The pattern above splits the work cleanly. Returns for things the model can fix. Raises for things the model cannot.

A note on logging

Returning isError=True does not mean your server forgets the call happened. Wire up a tool-call middleware that records every isError=True response with its error_code and arguments. Over a week of operation you get a histogram of which tools fail with which codes. That tells you which tool argument schemas need tightening and which models are bad at calling which tools. Without that data, all you know is that "something failed somewhere," which is also all the LLM knows.
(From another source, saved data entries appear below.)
-- ==== Sys2Proof/Machine/Pipeline.lean ====
section
/-! DEFINITION. The pipeline of a slice: binding an entry (R28, R187), the directory read (R30, R94), snoops (R46, R195), the way
choice and back-invalidation (R87 to R91, R174), read-combining groups (R117), and the absorption of evictions (R128 to
R131). -/

namespace Sys2Proof.Machine

/-! ### Microcode store and verb selection (R203, R204, R231) -/

/-- A clause of a bank: the base grammar's where no load has written another. -/
def Ucode.clause (u : Ucode) (bank : Bool) (a : Nat) : BitVec 128 :=
  tabGet (baseWord a) u.words ((if bank then 1024 else 0) + a)

/-- The verb-table entry of the active bank. -/
def Ucode.vt (u : Ucode) (opc : BitVec 5) (st : BitVec 3) (rk : Bool) : VtEnt :=
  let i := vtIndex opc st rk
  VtEnt.dec (vtWord i (u.clause u.active (i / 4)))

/-- SLC_DLn of a slice (R165). -/
def State.dlReg (s : State) (i : Fin 17) (n : Nat) : Nat := s.fld (slcPage i) (0x240 + 4 * n) 16 0

/-- The deadline register of a request whose verb is not selected yet: that of the entry with STATE UN (log entry 13). -/
def State.queueDlr (s : State) (i : Fin 17) (r : Req) : BitVec 3 := ((s.slice i).uc.vt r.kind.opc 0 r.rk).dlr

/-- The deadline of a request: so many ticks from its admission (R165). -/
def State.deadline (s : State) (i : Fin 17) (r : Req) (dlr : BitVec 3) : Tk :=
  r.adm + BitVec.ofNat 48 (s.dlReg i dlr.toNat)

/-- The deadlines of a request by each of the eight registers. -/
def State.deadlines (s : State) (i : Fin 17) (r : Req) : List Tk :=
  (List.range 8).map fun n => r.adm + BitVec.ofNat 48 (s.dlReg i n)

/-! ### Binding an entry (R187, R188) -/

/-- Registers of a new entry: F0 holds ARG[28:13]. R193 keeps CF until the next CMP and gives no value before the first; the model clears
it (log entry 79). -/
def TRegs.init (r : Req) : TRegs :=
  { f0 := r.a.arg.extractLsb' 13 16, f1 := 0, f2 := 0, f3 := 0, f4 := 0, f5 := 0, ack := 0, fl := 0
    ca := false, ukm := false, dd := false, mh := false, cf := false }

/-- Message-unit fields of a new entry. -/
def TMsg.init : TMsg :=
  { gr := .i, la := 0, li := false, ms := 0, ev := 0, latch := false, fwdd := false, memEv := [], tmo := false, svc := false
    svcStat := .ok, svcLine := none }

/-- Hidden fields of a new entry. -/
def THid.init (exp : Tk) (exps : List Tk) : THid :=
  { expiry := exp, exps := exps, cs := false, absorbed := [], await := [], holders := [], dh := none, mscHit := false, fetchDead := false
    fetching := false, dirWritten := false, armed := false, grp := none, cdDone := false
    wrote := false, wroteLost := false, noDir := false }

/-- A new entry in state `st`. -/
def Trk.init (r : Req) (st : TStat) (age : Nat) (dlr : BitVec 3) (exps : List Tk) : Trk :=
  { r := r, stat := st, opens := false, age := age, we := .un, way := 0, wv := false, pc := 0, dlr := dlr
    x := .init r, m := .init, h := .init (exps.getD dlr.toNat 0) exps }

/-- Bind the lowest free entry to a request (R28). -/
def State.bind (s : State) (i : Fin 17) (r : Req) (st : TStat) : State × Nat :=
  let x := s.slice i
  let dlr := s.queueDlr i r
  let t := x.nextTid
  ({ s.modSlice i fun x =>
      { x.setEnt t (some (.init r st s.passNo dlr (s.deadlines i r))) with ar := x.ar.wroteRun 2 (trkWord t) 4 } with
     passNo := s.passNo + 1 }, t)

/-! ### Reading the directory (R30, R94) -/

/-- The home's lines read UK and keep no entry: DEGRADED or BROADCAST (R94, R369, R389). -/
def State.unkept (s : State) (home : Fin 16) : Bool := s.degraded home || s.inBcast home

/-- The way of a line's entry. -/
def Slice.sfFind (x : Slice) (pa : LineAddr) : Option Nat :=
  (List.range 16).find? fun w =>
    let e := x.sfGet (Sys2Proof.Machine.sfSet pa) w
    e.dir != .un && e.tag == sfTag pa

/-- What a line reads as, and its way. -/
def State.readDir (s : State) (i : Fin 17) (home : Fin 16) (pa : LineAddr) : Dir × Option Nat :=
  if s.unkept home then (.uk, none)
  else
    let x := s.slice i
    match x.sfFind pa with
    | some w => ((x.sfGet (sfSet pa) w).dir, some w)
    | none => (if x.suk (sfSet pa) then .uk else .un, none)

/-! ### Snoops (R46, R195) -/

/-- Send a snoop of a transaction to an agent; `cnt` makes the transaction await it (R466). -/
def State.sendSnoop (s : State) (i : Fin 17) (t : Nat) (op : SnpOp) (a : Agent) (anon cnt : Bool) : State :=
  match s.ent i t with
  | none => s
  | some e =>
    let an := anon || e.r.port.isNone
    let f : SnpFlit :=
      { op := op, dst := a, slice := BitVec.ofNat 5 i.val, tid := BitVec.ofNat 13 t
        rag := if an then 63 else e.r.a.src, ratag := if an then 0 else e.r.a.atag
        rpart := if an then 0 else e.r.a.part, rgen := if an then 0 else e.r.a.gen, pa := e.r.a.pa }
    let s := if cnt then s.modEnt i t fun e =>
        { e with h := { e.h with await := e.h.await.filter (fun w => w.ag != a) ++ [⟨a, op, an, false, true, false, false⟩] } }
      else s
    ((s.perf i 0x06).traceEnt i t e 0x03 a op.code).carrySnoop i f e.r.rk e.age

/-! ### Way choice and back-invalidation (R87 to R91, R174) -/

/-- The ways that a line may use (R174). -/
def State.wayOk (s : State) (home : Fin 16) (rk : Bool) (w : Nat) : Bool :=
  if s.detHome home then (if rk then decide (12 ≤ w) else decide (w < 12)) else true

/-- A way is open: a transaction holds it, or its line is open. -/
def Slice.wayOpen (x : Slice) (set w : Nat) : Bool :=
  (x.wayHolder set w).isSome || (x.opener (sfLine set (x.sfGet set w).tag)).isSome && (x.sfGet set w).dir != .un

/-- The way choice of R87. -/
def Slice.chooseWay (x : Slice) (set : Nat) (ok : Nat → Bool) : Option Nat :=
  let ways := (List.range 16).filter ok
  match ways.find? fun w => (x.sfGet set w).dir == .un && (x.wayHolder set w).isNone with
  | some w => some w
  | none =>
    let l := plruLeaf ok (x.replGet set)
    if !x.wayOpen set l && (x.sfGet set l).dir != .uk then some l
    else match ways.find? fun w => !x.wayOpen set w && (x.sfGet set w).dir != .uk with
    | some w => some w
    | none => ways.find? fun w => !x.wayOpen set w

/-- Start a back-invalidation of a victim line (R90, R91): its entry moves into the tracker, and every agent it covers is
sent `SnpBack`. -/
def State.backInv (s : State) (i : Fin 17) (home : Fin 16) (set way : Nat) : State :=
  let v := (s.slice i).sfGet set way
  let pa := sfLine set v.tag
  let r : Req := ⟨.backInv, ⟨63, 0, 0, 0, pa, 0⟩, none, home, (s.detRgn pa).isSome, s.edge, none, 0, false⟩
  let (s, t) := s.bind i r .awaiting
  let bank := (s.slice i).uc.active
  let s := s.modEnt i t fun e => { e with opens := true, we := v.dir, pc := bit1 bank ++ (0 : BitVec 10) }
  let s := (s.modSlice i fun x => x.sfSet set way ⟨0, .un⟩).perf i 0x07
  let as := s.covered pa v.dir
  let s := as.foldl (fun s a => s.sendSnoop i t .snpBack a false true) s
  if as.isEmpty then s.retire i t else s

/-! ### Read combining (R117) -/

/-- The requests that wait for a line, let go or not, oldest first pass first (R29, R135). -/
def Slice.lineOf (x : Slice) (pa : LineAddr) : List (Nat × Trk) :=
  (x.ents.filter fun e => (e.2.stat == .queued || e.2.stat == .eligible) && e.2.r.a.pa == pa && !e.2.opens).mergeSort
    fun a b => a.2.age ≤ b.2.age

/-- The window of the line's opener takes the head of the blocked-line queue while it is a read and there is room. -/
def State.joinLoop (s : State) (i : Fin 17) (t : Nat) : Nat → State
  | 0 => s
  | n + 1 =>
    match s.ent i t with
    | none => s
    | some e =>
      match e.h.grp with
      | none => s
      | some g =>
        if g.isOpen && decide (g.members.length < g.maxJoin) then
          match ((s.slice i).lineOf e.r.a.pa).head? with
          | none => s
          | some (j, k) =>
            if k.r.kind == .req .rdShd || k.r.kind == .req .rdCur then
              let s := s.modEnt i j fun k => { k with stat := .joined t }
              let s := s.modEnt i t fun e => { e with h := { e.h with
                grp := some { g with members := g.members ++ [j] } } }
              ((s.bump (slcPage i) 0x210 15 8).perf i 0x09).joinLoop i t n
            else s
        else s

/-- A window that is open on a line takes what it may. -/
def State.joinLine (s : State) (i : Fin 17) (pa : LineAddr) : State :=
  match (s.slice i).opener pa with
  | some (t, _) => s.joinLoop i t 7
  | none => s

/-- A request joins its line's blocked-line queue (R29). -/
def State.enqueue (s : State) (i : Fin 17) (t : Nat) : State :=
  match s.ent i t with
  | none => s
  | some e =>
    let s := s.setEnt i t (some { e with stat := .queued })
    ((s.perf i 0x08).traceEnt i t e 0x06 e.r.a.src e.r.kind.opc).joinLine i e.r.a.pa

/-! ### Evictions (R113, R114, R128 to R131) -/

/-- A stale-eviction record that matches an eviction (R116, R131). -/
def Slice.recOf (x : Slice) (r : Req) (clean : Bool) : Bool :=
  x.recs.any fun k => k.ag == r.a.src && k.atag == r.a.atag && k.clean == clean

/-- Clear the record an eviction matches, and count the match. -/
def State.useRec (s : State) (i : Fin 17) (r : Req) (clean : Bool) : State :=
  (s.clearRecs i fun k => k.ag == r.a.src && k.atag == r.a.atag && k.clean == clean).bump (slcPage i) 0x21C 15 8

/-- An eviction of agent `a` is applied to the working entry of an open transaction (R128): `a` leaves O'. -/
def Trk.leave (e : Trk) (a : Agent) : Trk :=
  let m : BitVec 64 := ~~~(BitVec.ofNat 64 (2 ^ a.toNat))
  let av : BitVec 64 := (e.x.f5 ++ e.x.f4 ++ e.x.f3 ++ e.x.f2) &&& m
  let x := if e.h.armed then { e.x with
    f2 := av.extractLsb' 0 16, f3 := av.extractLsb' 16 16, f4 := av.extractLsb' 32 16, f5 := av.extractLsb' 48 16 } else e.x
  { e with we := e.we.drop a, x := x, h := { e.h with holders := e.h.holders.filter fun k => k.1 != a } }

/-- Apply the change to the stored entry again when the verb has written it (R202). -/
def State.rewrite (s : State) (i : Fin 17) (t : Nat) : State :=
  match s.ent i t with
  | some e => if e.h.dirWritten then s.writeDir i t else s
  | none => s

/-- An eviction absorbed during the open transaction: its pair is marked, so that the answer which names it creates no record and
its data is discarded (R116, R129, R130). -/
def Trk.markPair (e : Trk) (a : Agent) (g : ATag) : Trk :=
  { e with h := { e.h with absorbed := e.h.absorbed ++ [(a, g)] } }

/-- The fetch outstanding is replaced: what returns is discarded (R101), and its MEM event is raised now, with the status of what
takes its place (log entry 60). -/
def Trk.replaceFetch (e : Trk) (st : MemStat) : Trk :=
  if e.h.fetching && !e.h.fetchDead then
    { e with m := { e.m with memEv := e.m.memEv ++ [(st, true)] }, h := { e.h with fetchDead := true } }
  else e

/-- The read-combining window of an entry closes (R117). -/
def Trk.shutWindow (e : Trk) : Trk :=
  { e with h := { e.h with grp := e.h.grp.map fun g => { g with isOpen := false } } }

/-- The group's line: its opener's data came by a forwarded flit, and the joined members are served from this (R118). -/
def Trk.setGroupLine (e : Trk) (l : Option PLine) : Trk :=
  { e with h := { e.h with grp := e.h.grp.map fun g => { g with line := l } } }

/-- A `DatDirty`, or an absorbed `EvDirty`, becomes the data of an open transaction in place of the fetch (R101, R129); where the
subject's data has been forwarded to it, it serves the joined members alone (R118). -/
def Trk.takeDirty (e : Trk) (l : PLine) (loc : Loc) : Trk :=
  let e := { e with x := { e.x with dd := true } }
  if e.m.fwdd then ((e.replaceFetch .ok).shutWindow).setGroupLine (some l)
  else
    let e := (e.replaceFetch (if l.pois then .poison else .ok)).shutWindow
    { e with h := { e.h with dh := some ⟨loc, l⟩ } }

/-- A window without members leaves no group behind when it closes (R118). -/
def Trk.trimGroup (e : Trk) : Trk :=
  match e.h.grp with
  | some g => if !g.isOpen && g.members.isEmpty && g.owed.isEmpty then { e with h := { e.h with grp := none } } else e
  | none => e

/-- The write-through of an absorbed eviction, which no transaction awaits; it completes FENCED where the channel is lost
(R114, R129). -/
def State.evictWrite (s : State) (i : Fin 17) (r : Req) (l : PLine) : State × Status :=
  if s.chLost r.home then (s, .fenced)
  else (s.writeThrough i ⟨.line r.a.pa, r.home, l, r.wId.toList, none, none, true, true⟩ r.a.part, .ok)

/-- An eviction owner's line is written through: by the EX row and the UK rows of R114. -/
def Dir.takesEvict (d : Dir) (a : Agent) : Bool :=
  match d with
  | .uk => true
  | .ex o => o == a
  | _ => false

/-- An `EvDirty` is discarded as stale (R114). -/
def State.countStale (s : State) (i : Fin 17) : State := s.bump (slcPage i) 0x210 23 16

/-- The one completion of an absorbed eviction, and its own entry's end (R128 step 4); `nothing` says that it changed nothing in
memory. -/
def State.endAbsorbed (s : State) (i : Fin 17) (t : Nat) (st : Status) (nothing : Bool) : State :=
  (s.completeEnt i t (.comp st .i 0) nothing).freeEnt i t

/-- What an absorbed eviction does to the open transaction: its pair is marked, the agent leaves O', and `l` is data that
serves as a `DatDirty` (R128 to R130). -/
def Trk.absorbs (e : Trk) (a : Agent) (g : ATag) (l : Option PLine) : Trk :=
  let e := (e.markPair a g).leave a
  match l with
  | some l => if e.r.kind == .req .wrFull then e else (e.takeDirty l .wmb).trimGroup
  | none => e

/-- An eviction that meets an open line is absorbed (R128 to R131): entry `n` is the eviction's own for the pass, entry `t` the
open transaction's. -/
def State.absorb (s : State) (i : Fin 17) (r : Req) (dirty : Bool) (n t : Nat) (e : Trk) : State :=
  let s := (s.bump (slcPage i) 0x21C 23 16).traceEnt i n e 0x06 r.a.src r.kind.opc
  let a := r.a.src
  let old := (s.slice i).recOf r (!dirty)
  let s := if old then s.useRec i r (!dirty) else s
  match dirty, old, r.cd with
  | true, false, some l =>
    if e.we.takesEvict a then
      let (s, st) := s.evictWrite i r l
      ((s.stir i t (·.absorbs a r.a.atag (some l))).rewrite i t).endAbsorbed i n st false
    else (((s.stir i t (·.absorbs a r.a.atag none)).rewrite i t).countStale i).endAbsorbed i n .ok true
  | true, true, _ => ((s.modEnt i t (·.markPair a r.a.atag)).countStale i).endAbsorbed i n .ok true
  | true, false, none => (s.countStale i).endAbsorbed i n .ok true
  | false, _, _ => ((s.stir i t (·.absorbs a r.a.atag none)).rewrite i t).endAbsorbed i n .ok false

end Sys2Proof.Machine
end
A short structured logger using stdlib logging is enough:

import json
import logging
import time

log = logging.getLogger("mcp.tools")

def log_tool_call(tool: str, args: dict, result: CallToolResult, started: float) -> None:
    duration_ms = int((time.monotonic() - started) * 1000)
    if result.isError:
        try:
            payload = json.loads(result.content[0].text)
            code = payload.get("error_code", "unknown")
        except (ValueError, IndexError, AttributeError):
            code = "unstructured"
        log.warning("tool_error tool=%s code=%s duration_ms=%d", tool, code, duration_ms)
    else:
        log.info("tool_ok tool=%s duration_ms=%d", tool, duration_ms)

Roll this into your tool decorator or a FastMCP middleware. The goal is machine-readable error codes flowing through one place, so you can ask questions like "which error code dominates this week" instead of grepping unstructured text.

Decision checklist

When you write a new MCP tool, run through these four questions:

  1. Can the model plausibly fix this and retry on the next turn? If yes, return isError=True with a structured payload that includes a hint.
  2. Is the failure a programmer mistake or missing infrastructure? If yes, raise. Let it show up as a real traceback.
  3. Are you depending on a specific SDK exception-to-content mapping? If yes, switch to explicit returns. The mapping has changed three times and will change again.
  4. Are you logging error_code alongside the call? If no, you cannot tell whether your tools are getting better or worse over time.

Models choosing between tools, retrying, and escalating to the user is the loop that makes MCP useful. The error format you ship is the loop's input. Treat it with the same care you treat your tool's success payload, and the model will do most of the recovery work for you.